Saved entries:
________________________________________

-- ==== Sys2Proof/Machine/LoadStore.lean ====
section
/-! DEFINITION. Loads and stores (spec/42_memory_instructions.md R190 to R200). -/

namespace Sys2Proof.Machine

/-- LB (R191). -/
def execLb (rd rs1 : XReg) (imm : BitVec 12) (s : State) : Result := loadX rd rs1 imm 1 sext8 s

/-- LH (R192). -/
def execLh (rd rs1 : XReg) (imm : BitVec 12) (s : State) : Result := loadX rd rs1 imm 2 sext16 s

/-- LW (R193). -/
def execLw (rd rs1 : XReg) (imm : BitVec 12) (s : State) : Result := loadX rd rs1 imm 4 (fun v => v) s

/-- LBU (R194). -/
def execLbu (rd rs1 : XReg) (imm : BitVec 12) (s : State) : Result := loadX rd rs1 imm 1 zext8 s

/-- LHU (R195). -/
def execLhu (rd rs1 : XReg) (imm : BitVec 12) (s : State) : Result := loadX rd rs1 imm 2 zext16 s

/-- FLW (R196): the 32 bits unchanged (D35). -/
def execFlw (frd : FReg) (rs1 : XReg) (imm : BitVec 12) (s : State) : Result :=
  loadThen rs1 imm 4 s fun v t => writeFp frd v t

/-- SB (R197). -/
def execSb (rs2 rs1 : XReg) (imm : BitVec 12) (s : State) : Result := storeV rs1 imm 1 (s.x rs2) s

/-- SH (R198). -/
def execSh (rs2 rs1 : XReg) (imm : BitVec 12) (s : State) : Result := storeV rs1 imm 2 (s.x rs2) s

/-- SW (R199). -/
def execSw (rs2 rs1 : XReg) (imm : BitVec 12) (s : State) : Result := storeV rs1 imm 4 (s.x rs2) s

/-- FSW (R200). -/
def execFsw (frs2 : FReg) (rs1 : XReg) (imm : BitVec 12) (s : State) : Result := storeV rs1 imm 4 (s.fp frs2) s

end Sys2Proof.Machine
end

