/-! ### storeByteOn -/

@[simp] theorem storeByteOn_mode (s : State) (p : Platform) (a : Word) (b : Byte) : (storeByteOn p a b s).mode = s.mode := rfl
@[simp] theorem storeByteOn_xU (s : State) (p : Platform) (a : Word) (b : Byte) : (storeByteOn p a b s).xU = s.xU := rfl
@[simp] theorem storeByteOn_xM (s : State) (p : Platform) (a : Word) (b : Byte) : (storeByteOn p a b s).xM = s.xM := rfl
@[simp] theorem storeByteOn_pcU (s : State) (p : Platform) (a : Word) (b : Byte) : (storeByteOn p a b s).pcU = s.pcU := rfl
@[simp] theorem storeByteOn_pcM (s : State) (p : Platform) (a : Word) (b : Byte) : (storeByteOn p a b s).pcM = s.pcM := rfl
@[simp] theorem storeByteOn_f (s : State) (p : Platform) (a : Word) (b : Byte) : (storeByteOn p a b s).f = s.f := rfl
@[simp] theorem storeByteOn_ie (s : State) (p : Platform) (a : Word) (b : Byte) : (storeByteOn p a b s).ie = s.ie := rfl
@[simp] theorem storeByteOn_pie (s : State) (p : Platform) (a : Word) (b : Byte) : (storeByteOn p a b s).pie = s.pie := rfl
@[simp] theorem storeByteOn_frm (s : State) (p : Platform) (a : Word) (b : Byte) : (storeByteOn p a b s).frm = s.frm := rfl
@[simp] theorem storeByteOn_fflags (s : State) (p : Platform) (a : Word) (b : Byte) : (storeByteOn p a b s).fflags = s.fflags := rfl
@[simp] theorem storeByteOn_cycle (s : State) (p : Platform) (a : Word) (b : Byte) : (storeByteOn p a b s).cycle = s.cycle := rfl
@[simp] theorem storeByteOn_time (s : State) (p : Platform) (a : Word) (b : Byte) : (storeByteOn p a b s).time = s.time := rfl
@[simp] theorem storeByteOn_instret (s : State) (p : Platform) (a : Word) (b : Byte) : (storeByteOn p a b s).instret = s.instret := rfl
@[simp] theorem storeByteOn_sarg (s : State) (p : Platform) (a : Word) (b : Byte) : (storeByteOn p a b s).sarg = s.sarg := rfl
@[simp] theorem storeByteOn_waiting (s : State) (p : Platform) (a : Word) (b : Byte) : (storeByteOn p a b s).waiting = s.waiting := rfl
@[simp] theorem storeByteOn_irqs (s : State) (p : Platform) (a : Word) (b : Byte) : (storeByteOn p a b s).irqs = s.irqs := rfl
@[simp] theorem storeByteOn_draws (s : State) (p : Platform) (a : Word) (b : Byte) : (storeByteOn p a b s).draws = s.draws := rfl
@[simp] theorem storeByteOn_devices (s : State) (p : Platform) (a : Word) (b : Byte) : (storeByteOn p a b s).devices = s.devices := rfl

/-! ### Register files -/

/-- Register 0 of a file reads as zero (R22, R28). -/
@[simp] theorem RegFile.read_zero (rf : RegFile) : rf.read 0 = 0 := rfl

/-- What a write to a file does, once: register `i` reads as written unless `i = 0`, every other register as before. -/
theorem RegFile.read_write (rf : RegFile) (i j : BitVec 5) (v : Word) :
    (rf.write i v).read j = if j = i ∧ i ≠ 0 then v else rf.read j := by
  unfold RegFile.read RegFile.write
  split
  · rename_i h0
    subst h0
    exact (if_neg (fun h => h.2 h.1.symm)).symm
  · rename_i hj
    have hj' : j.toNat ≠ 0 := fun h => hj (BitVec.eq_of_toNat_eq h)
    split
    · rename_i hi
      exact (if_neg (fun h => h.2 hi)).symm
    · rename_i hi
      have hi' : i.toNat ≠ 0 := fun h => hi (BitVec.eq_of_toNat_eq h)
      rw [Vector.getElem_set]
      by_cases h : j = i
      · subst h
        rw [if_pos rfl, if_pos ⟨rfl, hj⟩]
      · have hne : j.toNat ≠ i.toNat := fun e => h (BitVec.eq_of_toNat_eq e)
        rw [if_neg (show ¬ i.toNat - 1 = j.toNat - 1 by omega), if_neg (show ¬ (j = i ∧ i ≠ 0) from fun e => h e.1)]

/-! ### What the accessors read after an update -/

@[simp] theorem State.x_zero (s : State) : s.x 0 = 0 := rfl
@[simp] theorem State.fp_zero (s : State) : s.fp 0 = 0 := rfl

theorem State.setX_x (s : State) (i j : XReg) (v : Word) :
    (s.setX i v).x j = if j = i ∧ i ≠ 0 then v else s.x j := by
  unfold State.x State.setX State.bank
  cases s.mode <;> simp [RegFile.read_write]

theorem State.setFp_fp (s : State) (i j : FReg) (v : Word) :
    (s.setFp i v).fp j = if j = i ∧ i ≠ 0 then v else s.fp j := by
  unfold State.fp State.setFp
  simp [RegFile.read_write]

@[simp] theorem State.setPc_pc (s : State) (a : Word) : (s.setPc a).pc = a := by
  unfold State.setPc State.pc; cases s.mode <;> simp
@[simp] theorem State.advance_pc (s : State) : s.advance.pc = s.pc + 4 := State.setPc_pc _ _
@[simp] theorem State.setX_pc (s : State) (i : XReg) (v : Word) : (s.setX i v).pc = s.pc := by
  simp [State.pc]
@[simp] theorem State.setFp_pc (s : State) (i : FReg) (v : Word) : (s.setFp i v).pc = s.pc := rfl
@[simp] theorem State.raiseFlags_pc (s : State) (fl : FFlags) : (s.raiseFlags fl).pc = s.pc := rfl
@[simp] theorem State.setPc_x (s : State) (a : Word) (j : XReg) : (s.setPc a).x j = s.x j := by
  simp [State.x, State.bank]
@[simp] theorem State.advance_x (s : State) (j : XReg) : s.advance.x j = s.x j := State.setPc_x _ _ _
@[simp] theorem State.setFp_x (s : State) (i : FReg) (v : Word) (j : XReg) : (s.setFp i v).x j = s.x j := rfl
@[simp] theorem State.raiseFlags_x (s : State) (fl : FFlags) (j : XReg) : (s.raiseFlags fl).x j = s.x j := rfl
@[simp] theorem State.setX_fp (s : State) (i : XReg) (v : Word) (j : FReg) : (s.setX i v).fp j = s.fp j := by
  simp [State.fp]
@[simp] theorem State.setPc_fp (s : State) (a : Word) (j : FReg) : (s.setPc a).fp j = s.fp j := by
  simp [State.fp]
@[simp] theorem State.advance_fp (s : State) (j : FReg) : s.advance.fp j = s.fp j := State.setPc_fp _ _ _
@[simp] theorem State.raiseFlags_fp (s : State) (fl : FFlags) (j : FReg) : (s.raiseFlags fl).fp j = s.fp j := rfl
@[simp] theorem State.raiseFlags_fflags (s : State) (fl : FFlags) : (s.raiseFlags fl).fflags = s.fflags.or fl := rfl
@[simp] theorem FFlags.or_none (a : FFlags) : a.or {} = a := by cases a; simp [FFlags.or]

/-- Writing registers and the program counter leaves the other mode's context (R23). -/
theorem State.setX_other (s : State) (i : XReg) (v : Word) : OtherContextKept s (s.setX i v) := by
  unfold OtherContextKept State.setX; cases s.mode <;> simp
theorem State.setPc_other (s : State) (a : Word) : OtherContextKept s (s.setPc a) := by
  unfold OtherContextKept State.setPc; cases s.mode <;> simp

end Sys2Proof.Machine
end

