-- ==== Sys2Proof/Laws/Ops.lean ====
section
/-! SUPPORT. One lemma per shared operation that says all it can do, and the laws of memory: a read after a write, and that
every memory operation keeps the canonical form. -/

namespace Sys2Proof.Machine

/-! ### Sequencing -/

theorem andThen_eq_next {α β : Type} {o : Host.Outcome α Fault Refusal} {k : α → Host.Outcome β Fault Refusal} {b : β} :
    andThen o k = .next b ↔ ∃ a, o = .next a ∧ k a = .next b := by
  cases o <;> simp [andThen]

@[simp] theorem andThen_next {α β : Type} (a : α) (k : α → Host.Outcome β Fault Refusal) :
    andThen (.next a) k = k a := rfl

/-! ### Memory -/

/-- A read after a write: the byte written at its own address, every other byte as before. -/
theorem Memory.read_write (m : Memory) (a c : Nat) (b : Byte) :
    (m.write a b).read c = if c = a then some b else m.read c := by
  induction m with
  | nil => simp only [Memory.write, Memory.read, eq_comm]
  | cons p m ih =>
    obtain ⟨k, v⟩ := p
    unfold Memory.write
    split
    · simp only [Memory.read, eq_comm (a := c)]
    · split
      · rename_i h
        subst h
        simp only [Memory.read, eq_comm (a := c)]
        split <;> rfl
      · rename_i h
        simp only [Memory.read, ih]
        split
        · rename_i hk
          rw [if_neg (by omega)]
        · rfl

/-- Every entry of a memory after a write is the written one or was there before. -/
theorem Memory.mem_write {m : Memory} {a : Nat} {b : Byte} {c : Host.Cell} (h : c ∈ m.write a b) :
    c = (a, b) ∨ c ∈ m := by
  induction m with
  | nil => simpa [Memory.write] using h
  | cons p m ih =>
    obtain ⟨k, v⟩ := p
    unfold Memory.write at h
    split at h
    · simpa using h
    · split at h
      · rcases List.mem_cons.1 h with h | h
        · exact .inl h
        · exact .inr (List.mem_cons_of_mem _ h)
      · rcases List.mem_cons.1 h with h | h
        · exact .inr (h ▸ List.mem_cons_self)
        · rcases ih h with h | h
          · exact .inl h
          · exact .inr (List.mem_cons_of_mem _ h)

/-- A write keeps the canonical form. -/
theorem Memory.wf_write {m : Memory} (h : Memory.wf m) {a : Nat} (ha : a < 2 ^ 32) (b : Byte) :
    Memory.wf (m.write a b) := by
  refine ⟨?_, fun c hc => ?_⟩
  · have hp := h.1
    clear h
    induction m with
    | nil => simp [Memory.write]
    | cons p m ih =>
      obtain ⟨k, v⟩ := p
      obtain ⟨hk, hm⟩ := List.pairwise_cons.1 hp
      unfold Memory.write
      split
      · rename_i hlt
        refine List.pairwise_cons.2 ⟨fun d hd => ?_, hp⟩
        rcases List.mem_cons.1 hd with rfl | hd
        · exact hlt
        · exact Nat.lt_trans hlt (hk d hd)
      · split
        · rename_i heq
          subst heq
          exact List.pairwise_cons.2 ⟨hk, hm⟩
        · refine List.pairwise_cons.2 ⟨fun d hd => ?_, ih hm⟩
          rcases Memory.mem_write hd with rfl | hd
          · show k < a
            omega
          · exact hk d hd
  · rcases Memory.mem_write hc with rfl | hc
    · exact ha
    · exact h.2 c hc
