-- ==== Sys2Proof/Tests/Slice0.lean ====
section
/-! SUPPORT. The model's own tests: WellFormed refuses ill-formed terms, the words of spec/95_test_vectors.md decode as they
should, small steps give the results of its vectors, and every statement's hypotheses are met by a concrete state. -/

open Sys2Proof Sys2Proof.Machine

namespace Sys2Proof.Tests

/-! ## WellFormed: one ill-formed term for each check -/

theorem test_wf_jal_to_ra : (Instr.jal 1 0).wellFormed = false := by decide
theorem test_wf_jalr_return : (Instr.jalr 0 1 0).wellFormed = false := by decide
theorem test_wf_beq_zero_zero : (Instr.beq 0 0 8).wellFormed = false := by decide
theorem test_wf_addi_zero : (Instr.addi 0 0 0).wellFormed = false := by decide
theorem test_wf_ori_from_zero : (Instr.ori 5 0 1).wellFormed = false := by decide
theorem test_wf_or_with_zero : (Instr.or 5 6 0).wellFormed = false := by decide
theorem test_wf_fsgnj_same : (Instr.fsgnj 3 1 1).wellFormed = false := by decide
theorem test_wf_fsgnjn_same : (Instr.fsgnjn 3 1 1).wellFormed = false := by decide
theorem test_wf_fsgnjx_same : (Instr.fsgnjx 3 1 1).wellFormed = false := by decide

/-! ## Decoding -/

/-- spec/95_test_vectors.md section 2: E1, E2. -/
theorem test_decode_upper :
    decode 0xFFFFF2B7 = .ok (.lui 5 0xFFFFF) ∧ decode 0x80000297 = .ok (.auipc 5 0x80000) := by
  decide

/-- spec/95_test_vectors.md section 2: E3, E4, E5, E80, E81. -/
theorem test_decode_jumps :
    decode 0x800000EF = .ok (.call 0x80000) ∧ decode 0x7FDFF06F = .ok (.jal 0 0x7FFFE) ∧
    decode 0x800302E7 = .ok (.jalr 5 6 0x800) ∧ decode 0xFFDFF0EF = .ok (.call 0xFFFFE) ∧
    decode 0x00008067 = .ok .ret := by
  decide

/-- spec/95_test_vectors.md section 2: E6, E7, E8, E9, E10, E11, E79. -/
theorem test_decode_branches :
    decode 0x80730063 = .ok (.beq 6 7 0x800) ∧ decode 0x7E731EE3 = .ok (.bne 6 7 0x7FE) ∧
    decode 0x007340E3 = .ok (.blt 6 7 0x400) ∧ decode 0x807350E3 = .ok (.bge 6 7 0xC00) ∧
    decode 0x02736063 = .ok (.bltu 6 7 0x10) ∧ decode 0x00737263 = .ok (.bgeu 6 7 0x2) ∧
    decode 0x00000463 = .ok (.bra 0x4) := by
  decide

/-- spec/95_test_vectors.md section 2: E12, E13, E14, E15, E16, E17. -/
theorem test_decode_loads :
    decode 0x7FF30283 = .ok (.lb 5 6 0x7FF) ∧ decode 0x80031283 = .ok (.lh 5 6 0x800) ∧
    decode 0x00032283 = .ok (.lw 5 6 0x0) ∧ decode 0x00134283 = .ok (.lbu 5 6 0x1) ∧
    decode 0xFFF35283 = .ok (.lhu 5 6 0xFFF) ∧ decode 0x00432287 = .ok (.flw 5 6 0x4) := by
  decide

/-- spec/95_test_vectors.md section 2: E18, E19, E20, E21. -/
theorem test_decode_stores :
    decode 0x7E730FA3 = .ok (.sb 7 6 0x7FF) ∧ decode 0x80731023 = .ok (.sh 7 6 0x800) ∧
    decode 0x00732023 = .ok (.sw 7 6 0x0) ∧ decode 0xFE732E27 = .ok (.fsw 7 6 0xFFC) := by
  decide

/-- spec/95_test_vectors.md section 2: E22, E23, E24, E25, E26, E27, E28, E29, E30, E76, E77. -/
theorem test_decode_immediate_forms :
    decode 0x7FF30293 = .ok (.addi 5 6 0x7FF) ∧ decode 0x80032293 = .ok (.slti 5 6 0x800) ∧
    decode 0x00133293 = .ok (.sltui 5 6 0x1) ∧ decode 0x55534293 = .ok (.xori 5 6 0x555) ∧
    decode 0xAAA36293 = .ok (.ori 5 6 0xAAA) ∧ decode 0x00F37293 = .ok (.andi 5 6 0xF) ∧
    decode 0x01F31293 = .ok (.slli 5 6 31) ∧ decode 0x00135293 = .ok (.srli 5 6 1) ∧
    decode 0x21F35293 = .ok (.srai 5 6 31) ∧ decode 0x00000013 = .ok .nop ∧
    decode 0x7FF06293 = .ok (.ldi 5 0x7FF) := by
  decide

/-- spec/95_test_vectors.md section 2: E31, E32, E33, E34, E35, E36, E37, E38, E39, E40, E41, E78. -/
theorem test_decode_register_forms :
    decode 0x01DF0FB3 = .ok (.add 31 30 29) ∧ decode 0x403100B3 = .ok (.sub 1 2 3) ∧
    decode 0x027302B3 = .ok (.mul 5 6 7) ∧ decode 0x007312B3 = .ok (.sll 5 6 7) ∧
    decode 0x007322B3 = .ok (.slt 5 6 7) ∧ decode 0x007332B3 = .ok (.sltu 5 6 7) ∧
    decode 0x007342B3 = .ok (.xor 5 6 7) ∧ decode 0x007352B3 = .ok (.srl 5 6 7) ∧
    decode 0x407352B3 = .ok (.sra 5 6 7) ∧ decode 0x007362B3 = .ok (.or 5 6 7) ∧
    decode 0x007372B3 = .ok (.and 5 6 7) ∧ decode 0x000362B3 = .ok (.mov 5 6) := by
  decide

/-- spec/95_test_vectors.md section 2: E42, E43, E44, E45, E46, E47, E48. -/
theorem test_decode_float_arithmetic :
    decode 0x01DF4FD3 = .ok (.fadd 31 30 29 4) ∧ decode 0x0820F1D3 = .ok (.fsub 3 1 2 7) ∧
    decode 0x1020B1D3 = .ok (.fmul 3 1 2 3) ∧ decode 0x1820A1D3 = .ok (.fdiv 3 1 2 2) ∧
    decode 0x282081D3 = .ok (.fmin 3 1 2) ∧ decode 0x282091D3 = .ok (.fmax 3 1 2) ∧
    decode 0x580091D3 = .ok (.fsqrt 3 1 1) := by
  decide

/-- spec/95_test_vectors.md section 2: E49, E50, E51, E82, E83, E84. -/
theorem test_decode_sign_injection :
    decode 0x802081D3 = .ok (.fsgnj 3 1 2) ∧ decode 0x802091D3 = .ok (.fsgnjn 3 1 2) ∧
    decode 0x8020A1D3 = .ok (.fsgnjx 3 1 2) ∧ decode 0x801081D3 = .ok (.fmov 3 1) ∧
    decode 0x801091D3 = .ok (.fneg 3 1) ∧ decode 0x8010A1D3 = .ok (.fabs 3 1) := by
  decide

/-- spec/95_test_vectors.md section 2: E52, E53, E54, E55, E56, E57, E58, E59, E60, E61. -/
theorem test_decode_float_to_integer_and_back :
    decode 0xA020A2D3 = .ok (.feq 5 1 2) ∧ decode 0xA02092D3 = .ok (.flt 5 1 2) ∧
    decode 0xA02082D3 = .ok (.fle 5 1 2) ∧ decode 0xC00092D3 = .ok (.fcvtWS 5 1 1) ∧
    decode 0xC01082D3 = .ok (.fcvtWuS 5 1 0) ∧ decode 0xC80301D3 = .ok (.fcvtSW 3 6 0) ∧
    decode 0xC81371D3 = .ok (.fcvtSWu 3 6 7) ∧ decode 0xE00082D3 = .ok (.fmvXS 5 1) ∧
    decode 0xE00092D3 = .ok (.fclass 5 1) ∧ decode 0xF00301D3 = .ok (.fmvSX 3 6) := by
  decide

/-- spec/95_test_vectors.md section 2: E62, E63, E64. -/
theorem test_decode_fences :
    decode 0x0FF0000F = .ok (.fence 15 15) ∧ decode 0x0310000F = .ok (.fence 3 1) ∧
    decode 0x0000100F = .ok .fenceI := by
  decide

/-- spec/95_test_vectors.md section 2: E65, E66, E67, E68, E69, E70, E71, E72, E73, E74, E75. -/
theorem test_decode_system :
    decode 0x00000073 = .ok .ecall ∧ decode 0x00100073 = .ok .ebreak ∧
    decode 0x10000073 = .ok .eret ∧ decode 0x10100073 = .ok .wfi ∧
    decode 0x10300073 = .ok .pfi ∧ decode 0xC00012F3 = .ok (.rdcycle 5) ∧
    decode 0xC8001FF3 = .ok (.rdcycleh 31) ∧ decode 0xC01012F3 = .ok (.rdtime 5) ∧
    decode 0xC81012F3 = .ok (.rdtimeh 5) ∧ decode 0xC02012F3 = .ok (.rdinstret 5) ∧
    decode 0xC8201073 = .ok (.rdinstreth 0) := by
  decide

/-- spec/95_test_vectors.md section 3: words that are no instruction. -/
theorem test_unlisted_words :
    ([0x00000000, 0xFFFFFFFF, 0x00008082, 0x40435293, 0x027342B3, 0x027312B3, 0x00003283, 0x00733023, 0x00732463, 0x000310E7,
      0x00001007, 0x20208153, 0xD0030153, 0x022081D3, 0x581081D3, 0xA020B2D3, 0xC02092D3, 0xE000A2D3, 0x1000000F, 0x0000200F,
      0x0003000F, 0xC00022F3, 0x10500073, 0x30200073, 0x10200073, 0x800012F3, 0x30001073, 0x00000173, 0x00008073, 0x0000002B] : List Word).all (fun w => !(decode w).toBool) = true := by
  decide +kernel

________________________________________

Your assignment » Return, word for word, every line from the top of the entries down to the line that holds "SB (R197). -/", both included.

Response »
-- ==== Sys2Proof/Machine/LoadStore.lean ====
section
/-! DEFINITION. Loads and stores (spec/42_memory_instructions.md R190 to R200). -/

namespace Sys2Proof.Machine

/-- LB (R191). -/
def execLb (rd rs1 : XReg) (imm : BitVec 12) (s : State) : Result := loadX rd rs1 imm 1 sext8 s

/-- LH (R192). -/
def execLh (rd rs1 : XReg) (imm : BitVec 12) (s : State) : Result := loadX rd rs1 imm 2 sext16 s

/-- LW (R193). -/
def execLw (rd rs1 : XReg) (imm : BitVec 12) (s : State) : Result := loadX rd rs1 imm 4 (fun v => v) s

/-- LBU (R194). -/
def execLbu (rd rs1 : XReg) (imm : BitVec 12) (s : State) : Result := loadX rd rs1 imm 1 zext8 s

/-- LHU (R195). -/
def execLhu (rd rs1 : XReg) (imm : BitVec 12) (s : State) : Result := loadX rd rs1 imm 2 zext16 s

/-- FLW (R196): the 32 bits unchanged (D35). -/
def execFlw (frd : FReg) (rs1 : XReg) (imm : BitVec 12) (s : State) : Result :=
  loadThen rs1 imm 4 s fun v t => writeFp frd v t

/-- SB (R197). -/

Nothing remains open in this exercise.